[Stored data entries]

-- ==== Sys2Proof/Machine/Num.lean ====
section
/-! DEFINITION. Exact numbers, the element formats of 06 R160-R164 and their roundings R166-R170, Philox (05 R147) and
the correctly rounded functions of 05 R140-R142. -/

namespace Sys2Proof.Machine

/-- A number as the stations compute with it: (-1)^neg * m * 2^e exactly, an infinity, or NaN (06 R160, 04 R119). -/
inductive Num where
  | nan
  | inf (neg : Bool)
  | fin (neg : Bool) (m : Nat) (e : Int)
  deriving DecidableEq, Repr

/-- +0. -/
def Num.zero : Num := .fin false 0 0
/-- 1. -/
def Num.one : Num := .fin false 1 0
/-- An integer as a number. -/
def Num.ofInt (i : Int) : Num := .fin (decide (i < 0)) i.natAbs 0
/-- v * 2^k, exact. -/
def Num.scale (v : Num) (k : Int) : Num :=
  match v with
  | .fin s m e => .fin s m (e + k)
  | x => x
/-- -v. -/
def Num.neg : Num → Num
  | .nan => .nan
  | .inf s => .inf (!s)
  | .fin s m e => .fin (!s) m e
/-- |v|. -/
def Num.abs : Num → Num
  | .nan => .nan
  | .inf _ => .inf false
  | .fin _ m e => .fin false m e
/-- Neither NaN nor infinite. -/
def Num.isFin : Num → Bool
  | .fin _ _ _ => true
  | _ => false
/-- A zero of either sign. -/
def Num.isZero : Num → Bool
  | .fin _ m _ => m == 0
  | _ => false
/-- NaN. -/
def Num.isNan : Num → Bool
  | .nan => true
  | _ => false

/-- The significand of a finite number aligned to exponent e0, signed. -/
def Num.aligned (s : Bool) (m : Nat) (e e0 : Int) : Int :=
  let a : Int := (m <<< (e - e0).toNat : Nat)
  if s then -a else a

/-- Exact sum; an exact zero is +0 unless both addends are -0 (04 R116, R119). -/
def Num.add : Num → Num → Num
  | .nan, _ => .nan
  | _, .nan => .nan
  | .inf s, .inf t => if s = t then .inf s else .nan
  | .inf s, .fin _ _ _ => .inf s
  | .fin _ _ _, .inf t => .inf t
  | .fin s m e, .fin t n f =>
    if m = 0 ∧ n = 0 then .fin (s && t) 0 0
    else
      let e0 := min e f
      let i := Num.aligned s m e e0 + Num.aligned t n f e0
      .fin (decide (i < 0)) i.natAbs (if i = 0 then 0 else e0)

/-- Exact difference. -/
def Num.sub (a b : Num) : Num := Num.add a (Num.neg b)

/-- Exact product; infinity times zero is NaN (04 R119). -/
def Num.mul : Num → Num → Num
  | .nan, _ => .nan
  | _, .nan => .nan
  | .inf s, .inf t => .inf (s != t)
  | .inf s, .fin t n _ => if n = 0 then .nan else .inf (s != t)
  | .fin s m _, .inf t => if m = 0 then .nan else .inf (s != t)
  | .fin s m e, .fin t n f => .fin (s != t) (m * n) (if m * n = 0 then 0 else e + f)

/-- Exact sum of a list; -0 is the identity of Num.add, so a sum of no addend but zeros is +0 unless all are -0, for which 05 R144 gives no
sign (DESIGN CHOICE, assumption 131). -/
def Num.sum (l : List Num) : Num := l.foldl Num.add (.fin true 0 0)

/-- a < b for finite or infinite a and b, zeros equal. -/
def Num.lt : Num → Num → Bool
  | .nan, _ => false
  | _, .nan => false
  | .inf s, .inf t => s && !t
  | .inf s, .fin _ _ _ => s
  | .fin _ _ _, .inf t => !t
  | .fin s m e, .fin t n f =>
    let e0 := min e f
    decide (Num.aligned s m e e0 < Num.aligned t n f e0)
...
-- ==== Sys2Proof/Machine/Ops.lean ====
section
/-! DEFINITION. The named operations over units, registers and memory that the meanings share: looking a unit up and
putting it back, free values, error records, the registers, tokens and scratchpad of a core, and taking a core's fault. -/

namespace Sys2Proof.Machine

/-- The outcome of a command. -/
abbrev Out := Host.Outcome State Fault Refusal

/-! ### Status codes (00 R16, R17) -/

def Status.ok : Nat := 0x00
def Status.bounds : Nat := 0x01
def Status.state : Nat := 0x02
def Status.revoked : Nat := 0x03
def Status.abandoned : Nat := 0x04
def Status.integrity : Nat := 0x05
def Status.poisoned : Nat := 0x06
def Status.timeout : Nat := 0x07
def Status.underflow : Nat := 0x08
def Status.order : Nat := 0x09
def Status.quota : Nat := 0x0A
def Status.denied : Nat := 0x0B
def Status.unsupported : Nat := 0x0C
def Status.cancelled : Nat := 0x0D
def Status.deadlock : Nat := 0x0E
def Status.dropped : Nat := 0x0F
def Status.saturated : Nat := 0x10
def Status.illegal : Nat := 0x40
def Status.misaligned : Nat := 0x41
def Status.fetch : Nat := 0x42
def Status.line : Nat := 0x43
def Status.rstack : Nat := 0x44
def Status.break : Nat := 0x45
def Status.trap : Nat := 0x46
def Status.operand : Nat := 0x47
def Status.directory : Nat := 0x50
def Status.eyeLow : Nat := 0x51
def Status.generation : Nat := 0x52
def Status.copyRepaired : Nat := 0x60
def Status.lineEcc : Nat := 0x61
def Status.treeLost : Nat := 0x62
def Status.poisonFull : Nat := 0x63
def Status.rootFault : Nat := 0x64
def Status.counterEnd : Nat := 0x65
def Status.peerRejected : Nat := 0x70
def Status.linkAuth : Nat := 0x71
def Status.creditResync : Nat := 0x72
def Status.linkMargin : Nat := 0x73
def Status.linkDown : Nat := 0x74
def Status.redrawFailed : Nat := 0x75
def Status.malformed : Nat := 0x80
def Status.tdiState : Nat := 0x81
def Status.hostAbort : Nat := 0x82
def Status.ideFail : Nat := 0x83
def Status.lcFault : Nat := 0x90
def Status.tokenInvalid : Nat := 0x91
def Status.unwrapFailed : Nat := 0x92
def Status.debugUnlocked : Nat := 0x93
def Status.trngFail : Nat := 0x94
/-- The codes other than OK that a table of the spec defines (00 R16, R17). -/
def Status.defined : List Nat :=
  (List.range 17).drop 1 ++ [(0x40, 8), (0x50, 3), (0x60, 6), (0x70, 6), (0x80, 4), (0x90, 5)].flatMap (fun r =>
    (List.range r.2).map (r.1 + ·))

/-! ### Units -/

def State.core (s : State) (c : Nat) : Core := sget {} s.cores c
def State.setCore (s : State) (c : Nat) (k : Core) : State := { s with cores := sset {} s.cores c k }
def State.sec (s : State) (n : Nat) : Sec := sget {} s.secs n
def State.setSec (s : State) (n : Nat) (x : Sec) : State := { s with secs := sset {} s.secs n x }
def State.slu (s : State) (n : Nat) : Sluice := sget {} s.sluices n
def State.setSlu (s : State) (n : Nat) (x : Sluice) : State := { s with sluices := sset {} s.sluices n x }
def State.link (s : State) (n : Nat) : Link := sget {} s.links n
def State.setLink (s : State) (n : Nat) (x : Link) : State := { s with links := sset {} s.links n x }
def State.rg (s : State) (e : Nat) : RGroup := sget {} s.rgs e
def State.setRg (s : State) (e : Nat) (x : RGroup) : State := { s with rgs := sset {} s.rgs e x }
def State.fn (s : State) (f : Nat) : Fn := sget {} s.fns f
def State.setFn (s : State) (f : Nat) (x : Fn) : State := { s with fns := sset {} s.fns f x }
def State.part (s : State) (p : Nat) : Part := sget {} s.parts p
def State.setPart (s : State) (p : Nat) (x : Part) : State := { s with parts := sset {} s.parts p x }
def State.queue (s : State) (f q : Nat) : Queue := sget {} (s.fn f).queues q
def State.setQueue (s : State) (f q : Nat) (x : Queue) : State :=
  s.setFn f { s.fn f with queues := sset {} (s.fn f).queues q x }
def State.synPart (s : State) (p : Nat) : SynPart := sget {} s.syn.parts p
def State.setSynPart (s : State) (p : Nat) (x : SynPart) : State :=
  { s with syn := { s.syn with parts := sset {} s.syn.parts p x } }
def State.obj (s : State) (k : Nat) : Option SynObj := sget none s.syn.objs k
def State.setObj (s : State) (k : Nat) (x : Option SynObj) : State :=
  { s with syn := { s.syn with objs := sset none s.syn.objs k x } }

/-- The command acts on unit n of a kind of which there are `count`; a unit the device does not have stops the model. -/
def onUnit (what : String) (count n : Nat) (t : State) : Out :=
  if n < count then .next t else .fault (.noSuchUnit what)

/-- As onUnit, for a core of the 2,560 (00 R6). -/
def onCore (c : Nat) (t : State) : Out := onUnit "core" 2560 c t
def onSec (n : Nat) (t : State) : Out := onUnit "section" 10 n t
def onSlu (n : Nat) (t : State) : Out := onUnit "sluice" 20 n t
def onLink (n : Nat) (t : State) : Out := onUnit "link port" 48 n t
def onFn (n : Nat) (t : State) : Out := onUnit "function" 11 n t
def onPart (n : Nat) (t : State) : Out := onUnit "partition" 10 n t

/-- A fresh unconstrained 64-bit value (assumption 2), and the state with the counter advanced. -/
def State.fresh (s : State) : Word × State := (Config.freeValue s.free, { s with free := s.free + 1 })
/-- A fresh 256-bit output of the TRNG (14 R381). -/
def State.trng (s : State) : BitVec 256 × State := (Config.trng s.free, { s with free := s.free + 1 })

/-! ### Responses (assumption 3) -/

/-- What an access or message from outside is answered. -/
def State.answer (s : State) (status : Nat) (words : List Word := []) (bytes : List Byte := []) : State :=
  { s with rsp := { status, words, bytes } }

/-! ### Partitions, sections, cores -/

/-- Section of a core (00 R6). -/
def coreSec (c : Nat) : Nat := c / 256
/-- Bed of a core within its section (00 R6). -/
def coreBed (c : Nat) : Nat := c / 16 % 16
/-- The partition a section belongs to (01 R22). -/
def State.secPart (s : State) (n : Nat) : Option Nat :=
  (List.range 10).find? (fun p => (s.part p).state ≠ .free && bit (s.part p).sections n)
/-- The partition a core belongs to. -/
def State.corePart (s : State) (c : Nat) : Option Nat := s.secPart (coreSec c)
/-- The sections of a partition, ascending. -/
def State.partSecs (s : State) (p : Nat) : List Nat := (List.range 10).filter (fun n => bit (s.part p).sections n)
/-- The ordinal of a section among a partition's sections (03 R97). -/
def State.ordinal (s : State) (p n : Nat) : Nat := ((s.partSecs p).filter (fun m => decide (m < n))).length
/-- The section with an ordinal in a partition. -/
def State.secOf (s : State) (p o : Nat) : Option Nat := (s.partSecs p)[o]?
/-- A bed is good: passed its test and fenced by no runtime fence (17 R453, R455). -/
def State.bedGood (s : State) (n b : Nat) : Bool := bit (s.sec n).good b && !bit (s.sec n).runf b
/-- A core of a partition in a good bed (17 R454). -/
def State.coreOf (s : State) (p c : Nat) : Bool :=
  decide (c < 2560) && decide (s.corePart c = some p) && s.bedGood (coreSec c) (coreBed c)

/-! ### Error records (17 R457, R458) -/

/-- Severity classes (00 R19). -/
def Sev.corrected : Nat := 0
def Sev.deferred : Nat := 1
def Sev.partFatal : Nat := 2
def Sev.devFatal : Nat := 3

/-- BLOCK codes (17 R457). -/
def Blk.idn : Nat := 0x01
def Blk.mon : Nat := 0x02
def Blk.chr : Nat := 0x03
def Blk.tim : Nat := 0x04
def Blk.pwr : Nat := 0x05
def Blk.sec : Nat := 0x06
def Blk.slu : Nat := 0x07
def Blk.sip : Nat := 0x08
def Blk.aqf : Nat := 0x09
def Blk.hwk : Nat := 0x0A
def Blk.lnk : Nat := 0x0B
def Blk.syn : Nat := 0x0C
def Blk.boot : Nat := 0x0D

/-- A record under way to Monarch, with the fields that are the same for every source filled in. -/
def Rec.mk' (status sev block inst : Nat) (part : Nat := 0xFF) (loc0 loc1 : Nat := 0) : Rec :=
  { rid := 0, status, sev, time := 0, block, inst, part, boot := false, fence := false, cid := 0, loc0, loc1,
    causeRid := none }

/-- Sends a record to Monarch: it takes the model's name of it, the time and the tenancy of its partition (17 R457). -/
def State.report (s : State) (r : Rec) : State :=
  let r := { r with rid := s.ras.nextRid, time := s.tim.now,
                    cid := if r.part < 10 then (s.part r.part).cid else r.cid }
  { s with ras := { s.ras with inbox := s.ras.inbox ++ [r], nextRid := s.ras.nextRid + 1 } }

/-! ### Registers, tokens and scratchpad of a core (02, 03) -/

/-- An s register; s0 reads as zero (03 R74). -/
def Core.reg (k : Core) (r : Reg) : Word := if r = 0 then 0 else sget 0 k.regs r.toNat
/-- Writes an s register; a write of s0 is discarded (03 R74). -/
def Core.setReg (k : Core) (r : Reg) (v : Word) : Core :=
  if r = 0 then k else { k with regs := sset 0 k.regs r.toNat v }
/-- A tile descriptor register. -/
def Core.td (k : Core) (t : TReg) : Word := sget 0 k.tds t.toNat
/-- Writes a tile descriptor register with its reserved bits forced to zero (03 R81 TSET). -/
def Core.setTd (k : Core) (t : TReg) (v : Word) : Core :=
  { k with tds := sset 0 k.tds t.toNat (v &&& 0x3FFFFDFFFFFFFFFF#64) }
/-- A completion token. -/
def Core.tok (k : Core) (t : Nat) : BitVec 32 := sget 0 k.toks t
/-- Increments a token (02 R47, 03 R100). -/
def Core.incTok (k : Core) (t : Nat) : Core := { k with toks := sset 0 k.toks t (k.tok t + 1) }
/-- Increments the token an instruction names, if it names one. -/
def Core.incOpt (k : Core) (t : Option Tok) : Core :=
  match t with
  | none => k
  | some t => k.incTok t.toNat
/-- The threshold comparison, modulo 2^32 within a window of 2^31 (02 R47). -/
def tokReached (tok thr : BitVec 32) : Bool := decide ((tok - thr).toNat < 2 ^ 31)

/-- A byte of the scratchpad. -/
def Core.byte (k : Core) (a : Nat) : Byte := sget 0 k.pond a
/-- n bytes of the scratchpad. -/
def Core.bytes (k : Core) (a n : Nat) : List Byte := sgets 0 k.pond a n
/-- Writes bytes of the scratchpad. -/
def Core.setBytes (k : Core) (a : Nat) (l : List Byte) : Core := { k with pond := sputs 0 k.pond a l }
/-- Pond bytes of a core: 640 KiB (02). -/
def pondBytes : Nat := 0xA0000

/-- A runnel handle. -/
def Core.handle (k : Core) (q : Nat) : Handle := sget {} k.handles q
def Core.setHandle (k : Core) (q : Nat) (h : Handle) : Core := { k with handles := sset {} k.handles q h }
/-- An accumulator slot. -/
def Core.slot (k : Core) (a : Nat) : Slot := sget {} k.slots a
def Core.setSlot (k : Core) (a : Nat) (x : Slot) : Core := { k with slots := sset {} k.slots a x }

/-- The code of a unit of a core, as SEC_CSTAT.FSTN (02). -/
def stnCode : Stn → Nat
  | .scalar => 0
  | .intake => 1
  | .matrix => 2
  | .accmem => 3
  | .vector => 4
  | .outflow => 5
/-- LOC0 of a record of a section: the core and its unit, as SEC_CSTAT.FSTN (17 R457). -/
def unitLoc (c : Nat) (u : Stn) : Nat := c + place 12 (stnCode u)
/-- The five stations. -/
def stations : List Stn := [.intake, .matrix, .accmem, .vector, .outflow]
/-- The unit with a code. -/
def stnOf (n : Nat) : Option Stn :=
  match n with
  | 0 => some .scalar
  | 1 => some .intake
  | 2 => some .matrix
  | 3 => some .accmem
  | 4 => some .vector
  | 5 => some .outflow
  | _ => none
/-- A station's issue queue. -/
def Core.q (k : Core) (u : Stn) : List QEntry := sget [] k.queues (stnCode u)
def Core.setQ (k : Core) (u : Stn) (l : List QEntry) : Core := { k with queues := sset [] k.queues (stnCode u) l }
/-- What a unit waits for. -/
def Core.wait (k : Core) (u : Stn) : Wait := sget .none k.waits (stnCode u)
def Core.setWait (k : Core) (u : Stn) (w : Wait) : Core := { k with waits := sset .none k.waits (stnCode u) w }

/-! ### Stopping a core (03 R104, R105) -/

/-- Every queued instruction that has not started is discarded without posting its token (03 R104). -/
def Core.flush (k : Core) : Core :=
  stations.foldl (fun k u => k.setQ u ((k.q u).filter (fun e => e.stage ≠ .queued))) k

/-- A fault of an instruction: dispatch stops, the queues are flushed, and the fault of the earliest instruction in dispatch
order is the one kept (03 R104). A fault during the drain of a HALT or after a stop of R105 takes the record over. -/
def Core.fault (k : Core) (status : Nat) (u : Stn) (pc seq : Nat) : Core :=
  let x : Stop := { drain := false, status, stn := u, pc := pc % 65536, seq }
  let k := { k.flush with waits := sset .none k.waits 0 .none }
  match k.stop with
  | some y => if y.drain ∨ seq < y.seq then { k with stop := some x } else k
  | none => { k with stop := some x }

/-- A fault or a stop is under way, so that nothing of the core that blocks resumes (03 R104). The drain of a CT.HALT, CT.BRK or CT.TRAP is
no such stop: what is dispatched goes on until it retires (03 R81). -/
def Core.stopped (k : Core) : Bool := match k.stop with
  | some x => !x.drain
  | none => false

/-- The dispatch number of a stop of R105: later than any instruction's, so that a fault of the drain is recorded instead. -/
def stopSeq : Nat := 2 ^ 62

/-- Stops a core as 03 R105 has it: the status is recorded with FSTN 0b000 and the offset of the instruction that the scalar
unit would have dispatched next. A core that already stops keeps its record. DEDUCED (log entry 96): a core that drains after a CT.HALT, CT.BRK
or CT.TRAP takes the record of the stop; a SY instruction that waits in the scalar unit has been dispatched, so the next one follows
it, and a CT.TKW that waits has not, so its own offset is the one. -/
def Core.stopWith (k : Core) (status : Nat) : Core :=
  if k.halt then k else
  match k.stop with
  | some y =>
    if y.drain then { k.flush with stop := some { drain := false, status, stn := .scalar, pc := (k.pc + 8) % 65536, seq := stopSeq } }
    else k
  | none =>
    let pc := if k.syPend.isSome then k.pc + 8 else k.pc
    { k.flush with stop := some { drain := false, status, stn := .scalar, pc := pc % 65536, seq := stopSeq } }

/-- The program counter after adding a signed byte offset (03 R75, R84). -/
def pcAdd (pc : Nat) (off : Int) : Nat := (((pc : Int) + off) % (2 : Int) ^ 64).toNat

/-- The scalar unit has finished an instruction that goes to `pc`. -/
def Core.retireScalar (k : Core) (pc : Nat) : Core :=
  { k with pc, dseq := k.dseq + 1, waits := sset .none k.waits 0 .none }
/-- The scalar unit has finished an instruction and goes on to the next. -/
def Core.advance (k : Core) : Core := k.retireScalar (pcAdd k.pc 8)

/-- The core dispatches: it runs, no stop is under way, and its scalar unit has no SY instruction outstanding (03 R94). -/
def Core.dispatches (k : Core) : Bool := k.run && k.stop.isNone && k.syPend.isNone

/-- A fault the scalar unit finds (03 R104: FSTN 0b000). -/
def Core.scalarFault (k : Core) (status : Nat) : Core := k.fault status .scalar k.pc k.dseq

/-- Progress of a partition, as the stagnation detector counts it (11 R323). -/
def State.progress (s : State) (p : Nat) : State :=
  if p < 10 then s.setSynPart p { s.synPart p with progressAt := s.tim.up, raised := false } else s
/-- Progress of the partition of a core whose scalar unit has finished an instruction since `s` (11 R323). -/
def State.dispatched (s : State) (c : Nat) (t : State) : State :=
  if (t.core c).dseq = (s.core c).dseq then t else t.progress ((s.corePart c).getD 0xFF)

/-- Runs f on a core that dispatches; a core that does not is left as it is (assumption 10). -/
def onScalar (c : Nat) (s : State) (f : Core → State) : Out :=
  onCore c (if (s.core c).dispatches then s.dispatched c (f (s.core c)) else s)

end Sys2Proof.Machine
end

Assignment
Find every line in the records that uses the string "ordinal", then copy it.

Solution
/-- The ordinal of a section among a partition's sections (03 R97). -/
def State.ordinal (s : State) (p n : Nat) : Nat := ((s.partSecs p).filter (fun m => decide (m < n))).length
/-- The section with an ordinal in a partition. -/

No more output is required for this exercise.